» **Work to be completed**: Lines from the line with "else if point = 2" to the line with "let pick := sampled" in the entries below, and only those, must be output exactly, with both ends included.

Stored data
_____
/-- A record of the header or payload channel: preceded by a GAP where records were dropped (17 R610). -/
def recData (d ch owner : Nat) (r : RecBody) (s : State) : State :=
  let go := fun (s : State) => (placeRec d ch owner r s).getD (dropRec d ch s)
  match (s.recDie d).gap.find ch with
  | none => go s
  | some (n, a, b) =>
    match placeRec d ch owner { typ := 0x30, src := 0, aux := 0, body := bytesLE 8 ch ++ bytesLE 8 n ++ bytesLE 8 a ++ bytesLE 8 b } s with
    | none => dropRec d ch s
    | some t => go (t.modRec d fun x => { x with gap := x.gap.erase ch })

/-- Control records that waited for capacity are written in order. -/
def drainStaged (d : Nat) : Nat → State → State
  | 0, s => s
  | n + 1, s =>
    match (s.recDie d).staged with
    | [] => s
    | r :: rest =>
      match placeRec d 0 0x3E r s with
      | none => s
      | some t => drainStaged d n (t.modRec d fun x => { x with staged := rest })

/-- A record of the control channel, never dropped (17 R608). -/
def recCtrl (d : Nat) (r : RecBody) (s : State) : State :=
  if s.recState d = 1 ∨ s.recState d = 2 then drainStaged d 513 (s.modRec d fun x => { x with staged := x.staged ++ [r] }) else s

/-- Whether the staging queue of the control channel is full while the recorder records (17 R608, R615). -/
def State.recFull (s : State) (d : Nat) : Bool :=
  (s.recState d == 1 || s.recState d == 2) && decide (512 ≤ (s.recDie d).staged.length)

/-- A hart or a foreign write waits for the control channel, which STALL and STALLS show (17 R608). -/
def recStall (d : Nat) (s : State) : State := raise (dreg .recErr d) RecErr.STALL (s.count (dreg .recCnt d) RecCnt.STALLS 1)

/-- A hart reaches an input that is recorded: while the control channel's staging queue is full it waits there (17 R608). -/
def reachInput (d : Nat) (act : State → State) (s : State) : State :=
  let t := drainStaged d 513 s
  if t.recFull d then recStall d t else act t

/-- The events that the router gave to the recorder become EVT records: class, level, case entry and tag (17 R613). -/
def recDrain (s : State) : State :=
  (s.flt.noted).foldl (fun t m =>
    recCtrl m.die { typ := 0x20, src := m.event, aux := 0, body := bytesLE 8 (m.cls + m.level * 2 ^ 8 + m.entry * 2 ^ 16 + m.tag * 2 ^ 24) } t)
    (s.modFlt fun x => { x with noted := [] })

/-- Whether the sampler of a point records this packet: one in 2^SAMPLE (17 R626). -/
def sampled (d : Nat) (k : Nat × Nat) (sample : Nat) (s : State) : Bool × State :=
  let n := (s.recDie d).seen.get 0 k
  (n % 2 ^ sample == 0, s.modRec d fun r => { r with seen := r.seen.set k (n + 1) })

/-- A header, and where PAY is set a payload, is recorded at a point: 0 ingress, 1 egress of a port, 2 span send, 3 span receive
(17 R606, R613, R626). `tag` is the forwarding tag of 04 R147 or zeros, `mword` the metadata word, `info` the epoch, verdict
code and program slot. -/
def recHdr (d point unit owner : Nat) (tag : List Byte) (info mword : Nat) (raw payload : List Byte) (s : State) : State :=
  if ¬ (s.recState d = 1 ∨ s.recState d = 2) then s
  else
    let sel : Reg := { name := .recSel, die := d, i := unit % 16 }
    let on := if point = 0 then s.fld sel RecSel.IN == 1 else if point = 1 then s.fld sel RecSel.OUT == 1
      else if point = 2 then (s.reg (dreg .recSpsel d)).toNat.testBit unit else (s.reg (dreg .recSpsel d)).toNat.testBit (8 + unit)
    if on then
      let port := decide (point ≤ 1)
      let pick := sampled d (point, unit) (if port then s.fld sel RecSel.SAMPLE else 0) s
      if pick.1 then
        let pad := (16 - raw.length % 16) % 16
        let s1 := recData d 1 0x3E
          { typ := 1, src := point * 2 ^ 14 + unit, aux := 0,
            body := tag ++ bytesLE 8 info ++ bytesLE 8 mword ++ raw ++ List.replicate pad 0 } pick.2
        if port ∧ s.fld sel RecSel.PAY = 1 then
          recData d 2 owner { typ := 2, src := point * 2 ^ 14 + unit, aux := 0, body := tag ++ payload.take (64 * s.fld sel RecSel.PAYMAX) } s1
        else s1
      else pick.2
    else s

/-! ### Sealing, triggers, freezing -/

/-- SEGMENT_SEAL (17 R610). -/
def execSegmentSeal (d ch owner : Nat) (s : State) : Host.Outcome State Fault Refusal := .next (sealSeg d ch owner s)

/-- The recorder trigger event is an edge toward the hart that its route names (17 R614, 19 R652). -/
def triggerEdge (d : Nat) (s : State) : State :=
  let r := s.route d 999
  let s1 := if s.fld r EvtRoute.HEN = 1 then
      let h := s.fld r EvtRoute.HART
      let v := s.fld r EvtRoute.INPUT
      { s with core := { s.core with dies := s.core.dies.upd {} d fun c =>
          { c with hart := c.hart.upd {} h fun x => { x with edges := v :: x.edges.erase v } } } }
    else s
  deliverRouted d 999 0x3F (noCaseMsg s1 d 999 0xFF) s1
_____
» **Problem solution**:
      else if point = 2 then (s.reg (dreg .recSpsel d)).toNat.testBit unit else (s.reg (dreg .recSpsel d)).toNat.testBit (8 + unit)
    if on then
      let port := decide (point ≤ 1)
      let pick := sampled d (point, unit) (if port then s.fld sel RecSel.SAMPLE else 0) s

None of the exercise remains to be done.